→ Brief: Give only the number of lines below that contain the word "fieldsOk".

------------------------------

/-- R85, R89, R147: while every read shows a top byte of 0x0F or more, `tx` has written nothing and has not returned: it still
polls, however many reads there were. -/
def Obligations.TxStillPollsWhileNearlyFull : Prop :=
  ∀ (s : State) (b : Byte) (ws : List Word), LeadReady s → GenericDraws s ws → ws ≠ [] →
    (∀ v ∈ ws, 0x0F ≤ (v >>> 24).toNat) →
    exec (.tx b) s = .next { s with
      draws := []
      hist := s.hist ++ ws.map (.ioR s.cur s.cfg.offTxcnt)
      cores := s.cores.set s.cur
        { s.core s.cur with op := some (.tx b), todo := [.pollTx, .send b, .ret .unit] } }

/-- R89, R173: a `tx` on a wedged FIFO (no engine step, a top byte of 0x0F or more) never returns and never faults: after any
number of steps it has only read TXCNT. -/
def Obligations.TxOnWedgedFifoNeverReturns : Prop :=
  ∀ (s : State) (b : Byte), launchOk s = true → LeadReady s → Alone s → s.engineLive = false →
    0x0F ≤ (s.cfg.txcntFn.getD s.txq.length 0xFF).toNat →
    ∃ t, exec (.tx b) s = .next t ∧
      ∀ n, ∃ u, core.run n t = .next u ∧ Polling u ∧ u.idx = s.idx ∧ u.results = s.results ∧ u.txq = s.txq ∧
        u.txdata = s.txdata ∧ ∃ vs : List Word, vs.length = n + 1 ∧ u.hist = s.hist ++ vs.map (.ioR s.cur s.cfg.offTxcnt)

/-- R36, R87, R93, R94: under the reference controller, an `rx` that finds `rxq` non-empty takes its head, the oldest byte,
with one ready read, or with a ready read and one RXDATA read, and returns it. Nothing else changes. -/
def Obligations.RxReturnsOldestByte : Prop :=
  ∀ (s : State) (b : Byte) (q : List Byte), LeadReady s → Alone s → fieldsOk s.cfg = true → sameReadOk s.cfg = true →
    s.rxq = b :: q →
    ∃ w : Word, (w &&& s.cfg.rxrdyMask) ≠ 0 ∧
      if s.cfg.rxSameRead then
        (w >>> s.cfg.rxByteLsb).setWidth 8 = b ∧
          exec .rx s = .next ((({ s.drawn with
            rxq := q
            hist := s.hist ++ [.ioR s.cur s.cfg.offRxrdy w] } : State).withRxByte b).returns (.byte b))
      else ∃ x : Word, (x >>> s.cfg.rxByteLsb).setWidth 8 = b ∧
          exec .rx s = .next ((({ s.drawn.drawn with
            rxq := q
            hist := s.hist ++ [.ioR s.cur s.cfg.offRxrdy w, .ioR s.cur s.cfg.offRxdata x] } : State).withRxByte b).returns
              (.byte b))

/-- R87, R88, R93: whatever the controller, `rx` reads RXRDY until a read shows the indicator, and its result is the byte
field of that word, or of the one RXDATA read after it. -/
def Obligations.RxPollsThenReturnsByte : Prop :=
  ∀ (s : State) (ws : List Word) (w x : Word) (rest : List Word), LeadReady s →
    (∀ v ∈ ws, (v &&& s.cfg.rxrdyMask) = 0) → (w &&& s.cfg.rxrdyMask) ≠ 0 →
    (s.cfg.rxSameRead = true → GenericDraws s (ws ++ w :: rest) →
      exec .rx s = .next ((({ s with
        draws := rest
        hist := s.hist ++ ws.map (.ioR s.cur s.cfg.offRxrdy) ++ [.ioR s.cur s.cfg.offRxrdy w] } : State).withRxByte
          ((w >>> s.cfg.rxByteLsb).setWidth 8)).returns (.byte ((w >>> s.cfg.rxByteLsb).setWidth 8)))) ∧
    (s.cfg.rxSameRead = false → GenericDraws s (ws ++ w :: x :: rest) →
      exec .rx s = .next ((({ s with
        draws := rest
        hist := s.hist ++ ws.map (.ioR s.cur s.cfg.offRxrdy) ++
          [.ioR s.cur s.cfg.offRxrdy w, .ioR s.cur s.cfg.offRxdata x] } : State).withRxByte
            ((x >>> s.cfg.rxByteLsb).setWidth 8)).returns (.byte ((x >>> s.cfg.rxByteLsb).setWidth 8))))

/-- R95: under the reference controller, an `rx` that starts with both FIFOs empty never returns, in any schedule and after
any number of steps. Where no other agent fails or traps, it does not fault either: it polls. -/
def Obligations.RxOnEmptyFifosNeverReturns : Prop :=
  ∀ s : State, launchOk s = true → LeadReady s → OthersOnlyFail s → s.cfg.iface = .reference →
    s.txq = [] → s.rxq = [] →
    (∀ t, exec .rx s = .next t → ∀ n u, core.run n t = .next u →
      u.idx = s.idx ∧ u.results = s.results ∧ u.rxq = []) ∧
    (s.sched = [] → ∃ t, exec .rx s = .next t ∧ ∀ n, ∃ u, core.run n t = .next u ∧ Polling u)

/-- R97, R180: under the reference controller with a live engine, a `txrx` from empty FIFOs returns the device's answer to its
own byte; the wire has one exchange more, at the level of the inhibit bit, and the FIFOs are empty again. -/
def Obligations.TxrxExchangesByte : Prop :=
  ∀ (s : State) (b : Byte), LeadReady s → AloneLive s → fieldsOk s.cfg = true → s.txq = [] → s.rxq = [] →
    (s.cfg.txcntFn.getD 0 0xFF).toNat < 0x0F → 0 < s.cfg.txDepth → 0 < s.cfg.rxDepth →
    let x := exchangeOne (s.inh.getLsbD s.cfg.inhibitBit) (s.miso, s.wire) b
    let r := (x.2.map Exchange.miso).getLastD 0
    ∃ t, exec (.txrx b) s = .next t ∧
      t = (({ s with
        txdata := b.setWidth 32 <<< s.cfg.txByteLsb
        miso := x.1
        wire := x.2
        hist := t.hist
        draws := t.draws
        nDraws := t.nDraws } : State).withRxByte r).returns (.byte r) ∧
      s.hist <+: t.hist ∧
      (t.hist.drop s.hist.length).filter (fun e => !isRead e) =
        [.ioW s.cur s.cfg.offTxdata (b.setWidth 32 <<< s.cfg.txByteLsb), .ex b r]

/-- R97: in any schedule, a `txrx` that starts with empty FIFOs and returns leaves them empty, the wire one exchange longer at
the level of the inhibit bit, and its result is that exchange's MISO byte; and with depths of at least 1 neither FIFO
overflows. -/
def Obligations.TxrxHasOneByteInFlight : Prop :=
  ∀ (s t : State) (b : Byte), LeadReady s → OthersOnlyFail s → s.cfg.iface = .reference → s.cfg.txByteLsb ≤ 24 →
    s.txq = [] → s.rxq = [] → exec (.txrx b) s = .next t →
    (t.idx = s.idx + 1 →
      ∃ r, t.results = s.results ++ [.byte r] ∧ t.txq = [] ∧ t.rxq = [] ∧
        t.wire = s.wire ++ [⟨s.inh.getLsbD s.cfg.inhibitBit, b, r⟩]) ∧
    (0 < s.cfg.txDepth → 0 < s.cfg.rxDepth →
      (∀ r, (t.core t.cur).stop ≠ some (.fault (.txOverflow r))) ∧ t.engineFault = s.engineFault)

/-- R38, R90, R93: under the reference controller and the TXCNT law, no operation writes into a full `txq`, and none reads an
empty `rxq`, in any schedule. The TXCNT law is the spec's decision D11. -/
def Obligations.NoTxOverflowNoRxUnderflow : Prop :=
  ∀ (i : Instr) (s t : State), Ready s → OthersOnlyFail s → s.cfg.iface = .reference →
    s.txq.length ≤ s.cfg.txDepth → exec i s = .next t →
    (TxcntLaw s.cfg → ∀ b, (t.core t.cur).stop ≠ some (.fault (.txOverflow b))) ∧
      (t.core t.cur).stop ≠ some (.fault .rxUnderflow)

/-- R31, R37, R145: an engine turn of the reference controller exchanges the head of `txq` at the level of the inhibit bit. Into
a full `rxq` it faults, which ends the engine's run and nothing else: the fault is recorded, and later engine turns do nothing.
That the exchange is on the wire then is this model's reading (notes/assumptions/28.md). Nothing else changes. -/
def Obligations.EngineTurnExchangesHead : Prop :=
  ∀ (s : State) (b : Byte) (q : List Byte) (ts : List Turn), launchOk s = true → (s.core s.cur).todo = [] →
    s.cfg.iface = .reference → s.sched = .engine :: ts → s.txq = b :: q →
    let x := exchangeOne (s.inh.getLsbD s.cfg.inhibitBit) (s.miso, s.wire) b
    let r := (x.2.map Exchange.miso).getLastD 0
    let after : State :=
      { s with sched := ts, txq := q, miso := x.1, wire := x.2, hist := s.hist ++ [.ex b r] }
    (s.engineFault = none → s.rxq.length = s.cfg.rxDepth →
      step s = .next { after with engineFault := some (.rxOverflow r) }) ∧
    (s.engineFault = none → s.rxq.length ≠ s.cfg.rxDepth → step s = .next { after with rxq := s.rxq ++ [r] }) ∧
    (s.engineFault ≠ none → step s = .next { s with sched := ts })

------------------------------

→ Result: 2